---------- DATA FOR THIS TASK

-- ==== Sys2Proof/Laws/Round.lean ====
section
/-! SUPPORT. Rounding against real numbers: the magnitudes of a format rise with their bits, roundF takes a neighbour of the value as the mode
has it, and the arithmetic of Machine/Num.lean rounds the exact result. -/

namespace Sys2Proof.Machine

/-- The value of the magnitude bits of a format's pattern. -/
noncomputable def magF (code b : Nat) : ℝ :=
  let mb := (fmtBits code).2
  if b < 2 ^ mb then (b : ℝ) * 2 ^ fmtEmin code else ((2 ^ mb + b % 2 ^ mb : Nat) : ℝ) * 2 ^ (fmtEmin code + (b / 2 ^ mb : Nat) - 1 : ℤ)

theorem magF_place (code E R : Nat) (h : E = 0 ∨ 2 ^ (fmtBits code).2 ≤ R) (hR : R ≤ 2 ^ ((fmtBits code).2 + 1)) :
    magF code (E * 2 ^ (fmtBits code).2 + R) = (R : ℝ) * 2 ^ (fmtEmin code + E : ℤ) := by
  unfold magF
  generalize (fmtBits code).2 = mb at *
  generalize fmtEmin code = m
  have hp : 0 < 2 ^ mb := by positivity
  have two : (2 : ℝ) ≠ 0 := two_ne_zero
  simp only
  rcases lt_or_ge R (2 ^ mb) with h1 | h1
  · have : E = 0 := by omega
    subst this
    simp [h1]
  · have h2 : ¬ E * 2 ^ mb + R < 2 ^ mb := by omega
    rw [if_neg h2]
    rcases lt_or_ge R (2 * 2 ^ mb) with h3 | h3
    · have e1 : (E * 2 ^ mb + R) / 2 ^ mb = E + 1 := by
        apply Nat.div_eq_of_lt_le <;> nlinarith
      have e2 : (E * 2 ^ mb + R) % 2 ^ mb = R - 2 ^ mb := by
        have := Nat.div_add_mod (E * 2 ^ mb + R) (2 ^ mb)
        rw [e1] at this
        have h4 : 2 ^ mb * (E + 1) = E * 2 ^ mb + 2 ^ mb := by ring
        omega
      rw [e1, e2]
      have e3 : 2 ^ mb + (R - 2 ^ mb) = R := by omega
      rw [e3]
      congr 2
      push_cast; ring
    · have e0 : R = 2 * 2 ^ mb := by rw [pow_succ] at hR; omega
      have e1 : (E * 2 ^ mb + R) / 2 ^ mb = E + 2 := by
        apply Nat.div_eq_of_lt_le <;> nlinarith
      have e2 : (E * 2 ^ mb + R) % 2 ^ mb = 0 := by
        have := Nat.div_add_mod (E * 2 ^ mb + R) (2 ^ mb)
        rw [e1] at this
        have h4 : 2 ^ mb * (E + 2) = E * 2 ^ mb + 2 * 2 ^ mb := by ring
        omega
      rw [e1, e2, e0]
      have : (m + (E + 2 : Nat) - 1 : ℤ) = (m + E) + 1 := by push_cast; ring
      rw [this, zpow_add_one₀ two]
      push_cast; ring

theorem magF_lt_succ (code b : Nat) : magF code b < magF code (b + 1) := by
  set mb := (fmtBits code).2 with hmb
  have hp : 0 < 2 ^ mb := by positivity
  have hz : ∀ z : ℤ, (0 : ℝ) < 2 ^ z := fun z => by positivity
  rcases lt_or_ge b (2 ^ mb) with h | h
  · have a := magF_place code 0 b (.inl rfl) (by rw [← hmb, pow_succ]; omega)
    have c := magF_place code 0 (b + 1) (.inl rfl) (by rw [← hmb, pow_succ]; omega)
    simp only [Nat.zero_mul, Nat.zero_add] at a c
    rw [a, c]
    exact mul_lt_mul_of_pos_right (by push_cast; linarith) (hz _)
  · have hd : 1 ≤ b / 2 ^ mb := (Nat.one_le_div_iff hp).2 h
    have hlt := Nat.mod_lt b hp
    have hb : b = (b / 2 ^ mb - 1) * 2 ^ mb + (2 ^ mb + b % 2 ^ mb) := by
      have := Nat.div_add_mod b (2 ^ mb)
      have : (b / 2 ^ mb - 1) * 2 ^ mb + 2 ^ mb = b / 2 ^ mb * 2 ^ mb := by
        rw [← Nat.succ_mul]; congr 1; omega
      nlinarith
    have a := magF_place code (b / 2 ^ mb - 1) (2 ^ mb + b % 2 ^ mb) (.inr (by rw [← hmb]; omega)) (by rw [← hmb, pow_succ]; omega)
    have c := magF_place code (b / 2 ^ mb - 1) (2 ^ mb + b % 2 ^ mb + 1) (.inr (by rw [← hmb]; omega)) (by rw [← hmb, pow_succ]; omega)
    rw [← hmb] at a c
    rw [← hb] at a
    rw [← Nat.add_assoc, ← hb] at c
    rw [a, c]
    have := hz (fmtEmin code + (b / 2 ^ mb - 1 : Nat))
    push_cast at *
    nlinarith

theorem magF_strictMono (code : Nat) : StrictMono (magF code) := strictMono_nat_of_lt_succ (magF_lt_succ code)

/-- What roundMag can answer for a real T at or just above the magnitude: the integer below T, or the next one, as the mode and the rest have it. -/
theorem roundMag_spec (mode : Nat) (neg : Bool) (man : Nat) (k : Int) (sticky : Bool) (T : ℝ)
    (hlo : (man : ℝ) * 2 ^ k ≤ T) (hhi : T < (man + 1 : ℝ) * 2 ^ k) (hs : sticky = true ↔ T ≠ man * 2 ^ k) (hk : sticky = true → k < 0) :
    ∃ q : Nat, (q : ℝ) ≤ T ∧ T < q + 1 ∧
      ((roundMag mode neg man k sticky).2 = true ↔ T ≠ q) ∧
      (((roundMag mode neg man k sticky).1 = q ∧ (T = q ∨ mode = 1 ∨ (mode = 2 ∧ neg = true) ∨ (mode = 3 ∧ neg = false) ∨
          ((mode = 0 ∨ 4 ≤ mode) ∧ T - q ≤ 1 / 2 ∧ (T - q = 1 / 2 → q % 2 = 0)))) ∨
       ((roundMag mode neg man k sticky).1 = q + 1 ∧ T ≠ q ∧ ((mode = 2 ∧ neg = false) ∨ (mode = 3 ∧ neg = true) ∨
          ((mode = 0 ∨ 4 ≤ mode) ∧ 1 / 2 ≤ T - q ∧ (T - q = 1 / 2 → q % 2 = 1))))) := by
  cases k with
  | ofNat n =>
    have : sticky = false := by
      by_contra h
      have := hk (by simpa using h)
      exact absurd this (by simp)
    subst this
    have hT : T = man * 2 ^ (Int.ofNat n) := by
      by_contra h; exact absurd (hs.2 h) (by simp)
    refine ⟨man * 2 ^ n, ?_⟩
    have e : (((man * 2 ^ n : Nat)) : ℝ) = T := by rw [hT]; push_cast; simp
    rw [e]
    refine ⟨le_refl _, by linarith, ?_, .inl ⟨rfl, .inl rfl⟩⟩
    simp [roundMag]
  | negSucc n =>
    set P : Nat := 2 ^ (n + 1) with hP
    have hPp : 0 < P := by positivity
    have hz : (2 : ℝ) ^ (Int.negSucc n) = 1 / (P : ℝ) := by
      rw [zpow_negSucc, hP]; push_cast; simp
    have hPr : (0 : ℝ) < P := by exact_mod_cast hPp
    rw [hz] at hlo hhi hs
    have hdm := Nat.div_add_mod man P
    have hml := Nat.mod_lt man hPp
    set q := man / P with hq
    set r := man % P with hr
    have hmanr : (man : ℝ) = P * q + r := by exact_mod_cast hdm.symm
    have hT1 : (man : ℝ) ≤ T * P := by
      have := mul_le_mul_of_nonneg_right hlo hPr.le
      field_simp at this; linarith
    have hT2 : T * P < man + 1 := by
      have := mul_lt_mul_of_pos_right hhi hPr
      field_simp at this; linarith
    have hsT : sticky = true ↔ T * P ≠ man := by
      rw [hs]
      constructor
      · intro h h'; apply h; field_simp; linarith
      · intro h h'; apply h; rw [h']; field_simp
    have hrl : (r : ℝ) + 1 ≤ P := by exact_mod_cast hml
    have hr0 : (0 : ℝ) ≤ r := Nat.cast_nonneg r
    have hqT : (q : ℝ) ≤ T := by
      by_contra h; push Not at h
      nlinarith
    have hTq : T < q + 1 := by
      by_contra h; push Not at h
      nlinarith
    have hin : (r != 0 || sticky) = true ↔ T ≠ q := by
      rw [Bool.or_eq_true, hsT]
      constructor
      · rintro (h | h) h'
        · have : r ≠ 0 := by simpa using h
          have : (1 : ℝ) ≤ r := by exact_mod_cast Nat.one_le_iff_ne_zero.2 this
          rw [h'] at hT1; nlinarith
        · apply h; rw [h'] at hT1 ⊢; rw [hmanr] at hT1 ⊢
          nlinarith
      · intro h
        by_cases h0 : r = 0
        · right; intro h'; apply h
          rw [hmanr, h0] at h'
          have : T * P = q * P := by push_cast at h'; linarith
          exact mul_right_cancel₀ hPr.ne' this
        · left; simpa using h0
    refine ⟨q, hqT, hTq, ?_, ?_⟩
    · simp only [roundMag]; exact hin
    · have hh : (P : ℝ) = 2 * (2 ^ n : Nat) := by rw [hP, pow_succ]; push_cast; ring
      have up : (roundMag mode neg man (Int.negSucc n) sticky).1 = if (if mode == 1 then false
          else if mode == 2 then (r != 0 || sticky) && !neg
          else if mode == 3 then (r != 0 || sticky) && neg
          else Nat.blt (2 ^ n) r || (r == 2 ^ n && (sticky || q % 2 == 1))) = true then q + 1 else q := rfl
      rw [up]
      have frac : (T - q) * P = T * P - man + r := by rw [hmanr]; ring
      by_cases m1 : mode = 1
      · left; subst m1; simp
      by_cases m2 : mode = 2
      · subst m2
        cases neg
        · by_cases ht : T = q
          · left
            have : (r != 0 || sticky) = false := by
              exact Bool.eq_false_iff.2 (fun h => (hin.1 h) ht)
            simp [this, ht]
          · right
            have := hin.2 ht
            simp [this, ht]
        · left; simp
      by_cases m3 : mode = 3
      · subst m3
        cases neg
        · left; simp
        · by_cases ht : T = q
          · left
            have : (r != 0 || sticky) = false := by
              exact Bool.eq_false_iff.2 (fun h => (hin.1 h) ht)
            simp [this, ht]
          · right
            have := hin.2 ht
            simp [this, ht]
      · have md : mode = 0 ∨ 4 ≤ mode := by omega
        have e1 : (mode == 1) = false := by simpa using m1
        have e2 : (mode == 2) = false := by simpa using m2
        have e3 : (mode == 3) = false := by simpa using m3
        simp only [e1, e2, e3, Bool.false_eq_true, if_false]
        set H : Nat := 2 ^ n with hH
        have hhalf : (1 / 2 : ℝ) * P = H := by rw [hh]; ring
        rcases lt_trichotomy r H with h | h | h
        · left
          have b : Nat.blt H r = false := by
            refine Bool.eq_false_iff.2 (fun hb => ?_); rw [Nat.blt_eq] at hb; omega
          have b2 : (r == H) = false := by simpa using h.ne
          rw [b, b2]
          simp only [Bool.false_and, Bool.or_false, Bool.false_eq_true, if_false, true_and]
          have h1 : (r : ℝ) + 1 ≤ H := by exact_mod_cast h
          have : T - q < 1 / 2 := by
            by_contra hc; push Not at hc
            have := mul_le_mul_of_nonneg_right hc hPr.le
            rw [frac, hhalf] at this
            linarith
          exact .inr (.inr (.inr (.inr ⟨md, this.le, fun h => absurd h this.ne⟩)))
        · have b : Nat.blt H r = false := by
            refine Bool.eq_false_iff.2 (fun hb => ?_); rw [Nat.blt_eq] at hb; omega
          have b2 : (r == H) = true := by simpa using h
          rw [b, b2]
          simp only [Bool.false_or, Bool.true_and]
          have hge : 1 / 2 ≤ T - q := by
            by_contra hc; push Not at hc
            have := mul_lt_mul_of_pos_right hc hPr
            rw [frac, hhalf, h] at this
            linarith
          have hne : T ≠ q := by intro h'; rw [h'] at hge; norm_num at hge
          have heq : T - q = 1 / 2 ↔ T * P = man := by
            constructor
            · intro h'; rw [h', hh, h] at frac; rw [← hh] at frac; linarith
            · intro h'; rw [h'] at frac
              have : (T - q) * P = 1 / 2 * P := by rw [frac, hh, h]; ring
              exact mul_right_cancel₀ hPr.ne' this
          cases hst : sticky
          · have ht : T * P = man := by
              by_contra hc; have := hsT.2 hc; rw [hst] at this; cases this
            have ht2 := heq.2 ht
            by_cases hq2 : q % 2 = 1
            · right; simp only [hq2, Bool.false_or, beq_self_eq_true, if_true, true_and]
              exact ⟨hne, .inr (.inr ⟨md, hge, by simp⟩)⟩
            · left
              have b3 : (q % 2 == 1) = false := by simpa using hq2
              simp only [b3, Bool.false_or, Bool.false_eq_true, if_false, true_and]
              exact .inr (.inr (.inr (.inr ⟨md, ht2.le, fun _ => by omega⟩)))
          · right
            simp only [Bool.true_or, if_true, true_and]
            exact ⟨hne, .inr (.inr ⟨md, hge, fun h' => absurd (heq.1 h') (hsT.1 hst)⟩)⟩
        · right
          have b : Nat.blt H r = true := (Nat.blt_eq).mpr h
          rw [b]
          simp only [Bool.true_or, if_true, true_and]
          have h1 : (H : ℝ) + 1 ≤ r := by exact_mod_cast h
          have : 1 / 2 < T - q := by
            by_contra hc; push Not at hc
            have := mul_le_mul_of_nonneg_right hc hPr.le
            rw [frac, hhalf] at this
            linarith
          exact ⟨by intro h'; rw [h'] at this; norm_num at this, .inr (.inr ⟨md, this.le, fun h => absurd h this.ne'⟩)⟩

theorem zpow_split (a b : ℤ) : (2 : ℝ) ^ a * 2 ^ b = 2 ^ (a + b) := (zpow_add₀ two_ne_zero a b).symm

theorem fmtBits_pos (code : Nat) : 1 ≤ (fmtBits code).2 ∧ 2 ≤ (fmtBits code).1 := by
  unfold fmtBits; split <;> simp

--------------------

▶ ASSIGNMENT: Starting at the line with "(((roundMag mode neg" and ending at the line with "have hmanr : (man", print each line of the listing above exactly, with no other lines.

▶ RESULT FOR THIS EXERCISE:
      (((roundMag mode neg man k sticky).1 = q ∧ (T = q ∨ mode = 1 ∨ (mode = 2 ∧ neg = true) ∨ (mode = 3 ∧ neg = false) ∨
          ((mode = 0 ∨ 4 ≤ mode) ∧ T - q ≤ 1 / 2 ∧ (T - q = 1 / 2 → q % 2 = 0)))) ∨
       ((roundMag mode neg man k sticky).1 = q + 1 ∧ T ≠ q ∧ ((mode = 2 ∧ neg = false) ∨ (mode = 3 ∧ neg = true) ∨
          ((mode = 0 ∨ 4 ≤ mode) ∧ 1 / 2 ≤ T - q ∧ (T - q = 1 / 2 → q % 2 = 1))))) := by
  cases k with
  | ofNat n =>
    have : sticky = false := by
      by_contra h
      have := hk (by simpa using h)
      exact absurd this (by simp)
    subst this
    have hT : T = man * 2 ^ (Int.ofNat n) := by
      by_contra h; exact absurd (hs.2 h) (by simp)
    refine ⟨man * 2 ^ n, ?_⟩
    have e : (((man * 2 ^ n : Nat)) : ℝ) = T := by rw [hT]; push_cast; simp
    rw [e]
    refine ⟨le_refl _, by linarith, ?_, .inl ⟨rfl, .inl rfl⟩⟩
    simp [roundMag]
  | negSucc n =>
    set P : Nat := 2 ^ (n + 1) with hP
    have hPp : 0 < P := by positivity
    have hz : (2 : ℝ) ^ (Int.negSucc n) = 1 / (P : ℝ) := by
      rw [zpow_negSucc, hP]; push_cast; simp
    have hPr : (0 : ℝ) < P := by exact_mod_cast hPp
    rw [hz] at hlo hhi hs
    have hdm := Nat.div_add_mod man P
    have hml := Nat.mod_lt man hPp
    set q := man / P with hq
    set r := man % P with hr
    have hmanr : (man : ℝ) = P * q + r := by exact_mod_cast hdm.symm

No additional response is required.